By Myself, By Myself

We love to laugh when we remember my daughter (at about 18 months of age) running around the middle of our living room, chanting: “By myself! By myself!” It was as if she was declaring her own rally cry — she was ready (and still is!) to take on the world, all on her own.

As with most things, the timing of independence is different for each child. My littlest guy seems to have taken a cue from his big sister — already wanting to do everything on his own! I try to give him a bite to eat and he’s grabbing for the spoon, not happy until I let him try to get the yogurt into his mouth all by himself. This is a messy endeavor, not just for my kitchen, but for my heart.

I know (I know!) this independence is a good thing, a wonderful skill that we want to instill in all of our children. And maybe it’s just because he’s my last baby and everything he does for the “first” time is a “last” for me…but it’s been awfully bittersweet to see him taking not only his first steps, but his first steps away from me.

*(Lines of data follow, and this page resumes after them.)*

-- ==== Sys2Proof/Laws/Run.lean ====
section
/-! SUPPORT. The laws of runs: operations in a row (`execAll`, `feed`, `tickAt`) and what RESET leaves of the configurations
that are ready. -/

namespace Sys2Proof.Machine

@[simp] theorem execAll_nil (s : State) : execAll [] s = .next s := rfl

theorem execAll_cons {i : Instr} {s t : State} (h : exec i s = .next t) (is : List Instr) :
    execAll (i :: is) s = execAll is t := by
  simp only [execAll, h]

/-- A row of operations that answers goes on with the operations after it. -/
theorem execAll_append {is js : List Instr} {s t : State} (h : execAll is s = .next t) :
    execAll (is ++ js) s = execAll js t := by
  induction is generalizing s with
  | nil => cases h; rfl
  | cons i is ih =>
    simp only [execAll, List.cons_append] at h ⊢
    cases hi : exec i s with
    | next u => rw [hi] at h; exact ih h
    | fault r => rw [hi] at h; cases h
    | refused r => rw [hi] at h; cases h

@[simp] theorem feed_nil (s : State) : feed [] s = .next s := rfl

theorem feed_cons {b : Byte} {now : Time} {s t : State} (h : exec (.rxByte b now) s = .next t)
    (bytes : List (Byte × Time)) : feed ((b, now) :: bytes) s = feed bytes t :=
  execAll_cons h _

theorem feed_append {xs ys : List (Byte × Time)} {s t : State} (h : feed xs s = .next t) :
    feed (xs ++ ys) s = feed ys t := by
  unfold feed
  rw [List.map_append]
  exact execAll_append h

@[simp] theorem tickAt_nil (s : State) : tickAt [] s = .next s := rfl

theorem tickAt_cons {now : Time} {s t : State} (h : exec (.tick now) s = .next t) (times : List Time) :
    tickAt (now :: times) s = tickAt times t :=
  execAll_cons h _

/-- Under well-formed replacements a RESET brings a well-formed configuration into force. -/
theorem resetCfg_wf {s : State} (h : configWf s.cfg = true) (hs : replacementsWf s.newCfg) :
    configWf s.resetCfg = true := by
  unfold State.resetCfg
  unfold replacementsWf at hs
  cases hn : s.newCfg with
  | nil => exact h
  | cons x xs =>
    rw [hn, List.all_cons, Bool.and_eq_true] at hs
    cases x with
    | none => exact h
    | some c => exact hs.1

theorem replacementsWf_tail {cs : List (Option Config)} (h : replacementsWf cs) : replacementsWf cs.tail := by
  cases cs with
  | nil => exact h
  | cons x xs =>
    unfold replacementsWf at h
    rw [List.all_cons, Bool.and_eq_true] at h
    exact h.2

/-- What RESET answers, once: its refusal is for the configuration that would come into force. -/
theorem execReset_cases (s : State) :
    (configWf s.resetCfg = true ∧ exec .reset s = .next (afterReset s)) ∨
    (configWf s.resetCfg = false ∧ exec .reset s = .refused .illFormedConfig) := by
  show (_ ∧ execReset s = _) ∨ (_ ∧ execReset s = _)
  unfold execReset
  cases h : configWf s.resetCfg <;> simp

@[simp] theorem afterReset_cfg (s : State) : (afterReset s).cfg = s.resetCfg := rfl
@[simp] theorem afterReset_newCfg (s : State) : (afterReset s).newCfg = s.newCfg.tail := rfl
@[simp] theorem afterReset_out (s : State) : (afterReset s).out = s.out := rfl
@[simp] theorem afterReset_port (s : State) : (afterReset s).port = s.port := rfl
@[simp] theorem afterReset_freeCtr (s : State) : (afterReset s).freeCtr = s.freeCtr := rfl

/-! ### A Store of the block (00 R12, 20 R60) -/

theorem conform_fx (c : Config) (st : Store) : ∀ x ∈ (st.conform c).fxRegs, fxInRange c x = true := by
  intro x hx
  simp only [Store.fxRegs, Store.conform, List.mem_append, List.mem_cons, List.not_mem_nil, or_false,
    Option.mem_toList, Option.map_eq_some_iff] at hx
  rcases hx with (rfl | rfl | rfl | rfl | rfl | rfl) | ⟨v, _, rfl⟩ <;> exact sat_inRange ..

theorem conform_mem (c : Config) (st : Store) :
    (st.conform c).timerRaw.wf = true ∧ (st.conform c).timerRaw.below timerBytes = true ∧
    (st.conform c).func.wf = true ∧ (st.conform c).func.below funcLen = true := by
  simp only [Store.conform, memConform_wf, memConform_below, and_self]

/-- 42 R188: the scheduler keeps the Fx values of the Store at `NW` bits. -/
theorem processResponse_storeFx {code : Byte} {now : Time} {s : State} (h : storeFx s) :
    storeFx (processResponse code now s) := by
  unfold storeFx
  rw [processResponse_cfg]
  rcases processResponse_st_cases code now s with e | ⟨st, e⟩ <;> rw [e]
  · exact h
  · rw [Store.keepFlags_fxRegs]
    exact conform_fx s.cfg st

/-- 42 R188: the scheduler keeps the byte spaces of the Store. -/
theorem processResponse_storeMem {code : Byte} {now : Time} {s : State} (h : storeMemInv s) :
    storeMemInv (processResponse code now s) := by
  unfold storeMemInv
  rcases processResponse_st_cases code now s with e | ⟨st, e⟩ <;> rw [e]
  · exact h
  · rw [Store.keepFlags_timerRaw, Store.keepFlags_func]
    exact conform_mem s.cfg st

/-- A Store that meets both invariants is left as it is. -/
theorem conform_of_inv {s : State} (hf : storeFx s) (hm : storeMemInv s) : s.st.conform s.cfg = s.st := by
  obtain ⟨m1, m2, m3, m4⟩ := hm
  have hw : s.st.want.temperature.map (sat s.cfg) = s.st.want.temperature := by
    cases hv : s.st.want.temperature with
    | none => rfl
    | some v => simp [sat_of_inRange s.cfg (hf v (by simp [Store.fxRegs, hv]))]
  simp only [storeFx, Store.fxRegs, List.cons_append, List.nil_append, List.mem_cons, forall_eq_or_imp] at hf
  obtain ⟨h1, h2, h3, h4, h5, h6, -⟩ := hf
  simp only [Store.conform, hw, memConform_of_wf m1 m2, memConform_of_wf m3 m4, sat_of_inRange s.cfg h1,
    sat_of_inRange s.cfg h2, sat_of_inRange s.cfg h3, sat_of_inRange s.cfg h4, sat_of_inRange s.cfg h5,
    sat_of_inRange s.cfg h6]

end Sys2Proof.Machine
end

Why does it seem like kids grow up so fast? Is it because we have crammed our days and our evenings so full of “stuff” that we are whizzing by at break-neck speed, too dizzy from the whirlwind of activities and focused on surviving the day that we are missing the moments? And yet, the moments are still happening, faster and faster and faster.

I want to savor these days so that I can celebrate with my children as they gain more and more independence…and I want to carve margin in my days so they have time to practice that independence at home. I don’t want every moment to be hurry up, hurry up — I want more adenda-less days and cozy evenings together, making our own memories and giving my children a safe place to learn, to make mistakes, to grow their character before they set out on their own. Before they are doing everything “by myself”…

He even wants to “read” all by himself!